Intensive antihypertensive treatment (≤130 mm Hg) was favored by doctors overall (OR 2.70; 95% CI 1.84-9.96), though preference decreased with patient age, recent falls, and moderate frailty.
Cross-Sectional
What patient attributes influence doctors' preferences for intensive versus standard antihypertensive treatment in older adults?
Doctors' decisions to intensify antihypertensive treatment in older adults are significantly influenced by patient age, frailty, fall history, and access to digital monitoring data.
Effect estimate: OR 2.70 (95% CI 1.84-9.96)
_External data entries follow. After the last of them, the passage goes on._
-- ==== Sys2Proof/Proofs/Series.lean ====
section
/-! PROOFS. What an install reads from the runs of a series is what the answerer laid out in them (R62, R180): O12. -/

namespace Sys2Proof.Machine

/-! ### Fields at an offset (R179) -/

@[simp] theorem byteOf_toNat {n : Nat} (h : n < 256) : (byteOf n).toNat = n := Nat.mod_eq_of_lt h

@[simp] theorem wordOf_toNat {n : Nat} (h : n < 65536) : (wordOf n).toNat = n := Nat.mod_eq_of_lt h

@[simp] theorem byteAt_cons_zero (b : Byte) (bytes : List Byte) : byteAt (b :: bytes) 0 = b := rfl

@[simp] theorem byteAt_cons_succ (b : Byte) (bytes : List Byte) (i : Nat) :
    byteAt (b :: bytes) (i + 1) = byteAt bytes i := rfl

/-- Past a first part, a byte is read from the second part. -/
theorem byteAt_append_add (front bytes : List Byte) (i : Nat) :
    byteAt (front ++ bytes) (front.length + i) = byteAt bytes i := by
  simp [byteAt, List.getD_eq_getElem?_getD, List.getElem?_append_right]

theorem wordAt_append_add (front bytes : List Byte) (i : Nat) :
    wordAt (front ++ bytes) (front.length + i) = wordAt bytes i := by
  simp only [wordAt, Nat.add_assoc, byteAt_append_add]

/-! ### The night record (R180, run 0) -/

/-- A flag laid into a status byte above the bits of a mask leaves those bits alone. -/
theorem or_flag_and {flag mask : Byte} (above : flag &&& mask = 0) (v : Byte) (on : Prop) [Decidable on] :
    (v ||| if on then flag else 0) &&& mask = v &&& mask := by
  rw [BitVec.and_or_distrib_right]
  split_ifs
  · rw [above]; exact BitVec.or_zero
  · rw [show (0 : Byte) &&& mask = 0 from BitVec.zero_and]; exact BitVec.or_zero

/-- Each bit of a status byte is a flag's where the flag has it. -/
theorem or_flag_getLsbD (v flag : Byte) (on : Prop) [Decidable on] (i : Nat) :
    (v ||| if on then flag else 0).getLsbD i = (v.getLsbD i || (decide on && flag.getLsbD i)) := by
  split_ifs with h <;> simp [h]

section

variable (n : NightRecord) (startDue deadlineDue graceDue : Bool)

/-- R180: bits 2..0 of the status byte are the code of the night state; the five flags lie above them. -/
theorem nightStatus_and_seven : nightStatus n startDue deadlineDue graceDue &&& 0x07 = n.state.code := by
  unfold nightStatus
  rw [or_flag_and rfl, or_flag_and rfl, or_flag_and rfl, or_flag_and rfl, or_flag_and rfl]
  cases n.state <;> rfl

/-- R180: bit 3 is held-from, set for RUNNING. -/
theorem nightStatus_three :
    (nightStatus n startDue deadlineDue graceDue).getLsbD 3 = decide (n.heldFrom = .running) := by
  have code : n.state.code.getLsbD 3 = false := by cases n.state <;> rfl
  simp only [nightStatus, or_flag_getLsbD, code]
  simp

/-- R180: bit 4 is the aborted flag. -/
theorem nightStatus_four : (nightStatus n startDue deadlineDue graceDue).getLsbD 4 = n.aborted := by
  have code : n.state.code.getLsbD 4 = false := by cases n.state <;> rfl
  simp only [nightStatus, or_flag_getLsbD, code]
  simp
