-- ==== Sys2Proof/Machine/Step.lean ====
section
/-! DEFINITION. The machine's step. -/

namespace Sys2Proof.Machine

/-- One move of the system. -/
def step (s : State) : Host.Outcome State Fault Refusal := s.takeTurn

/-- The current instance with the command word whose `nbits` lowest bits are `w`'s accepted, so that the next step executes
it (entry 4). -/
def State.withFetchWord (s : State) (nbits w : Nat) : State := s.withPending (BitVec.ofNat 64 (w % 2 ^ nbits))

end Sys2Proof.Machine
end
BACKGROUND Understanding which attributes influence blood pressure (BP) prescribing, and the magnitude of their effects, could inform strategies to reduce clinical inertia in older adults. OBJECTIVES The purpose of this study was to examine doctors' preferences and trade-offs when deciding to intensify antihypertensive treatment in adults aged ≥65 years with uncontrolled BP. METHODS We conducted a discrete choice experiment with Australian doctors, presenting hypothetical patient profiles varying by age, frailty, fall history, residual cardiovascular risk, and availability of digital health monitoring. Doctors chose between 2 systolic BP targets: intensive (≤130 mm Hg) or standard (131-150 mm Hg). A mixed multinomial logit model was used to estimate attribute effects, and latent class analysis to explore heterogeneity in preferences. RESULTS Overall, doctors favored the intensive treatment target (OR: 2.70; 95% CI: 1.84-9.96) but this preference decreased with increasing patient age (eg, age 80; OR: 0.05; 95% CI: 0.03-0.07), recent falls (OR: 0.22; 95% CI: 0.16-0.29), and moderate frailty (OR: 0.24; 95% CI: 0.12-0.46). Higher residual cardiovascular risk reduced the likelihood of intensive treatment, whereas digital health availability increased it (OR: 1.50; 95% CI: 1.05-2.15). Latent class analysis identified 2 groups: risk tolerant, digitally engaged (64%), who preferred intensive treatment and were responsive to digital data, and risk-averse (36%), with no overall preference and were unaffected by digital information. CONCLUSIONS Clinicians' decisions to intensify antihypertensive treatment in older adults are influenced by age, falls, frailty, perceived benefit, and access to digital monitoring data. Use of digital health interventions may reduce clinical inertia and should be evaluated in clinical trials.
O’Hagan et al. (Sun,) conducted a cross-sectional in Uncontrolled blood pressure. Intensive systolic BP target (≤130 mm Hg) vs. Standard systolic BP target (131-150 mm Hg) was evaluated on Preference for intensive treatment target (OR 2.70, 95% CI 1.84-9.96). Intensive antihypertensive treatment (≤130 mm Hg) was favored by doctors overall (OR 2.70; 95% CI 1.84-9.96), though preference decreased with patient age, recent falls, and moderate frailty.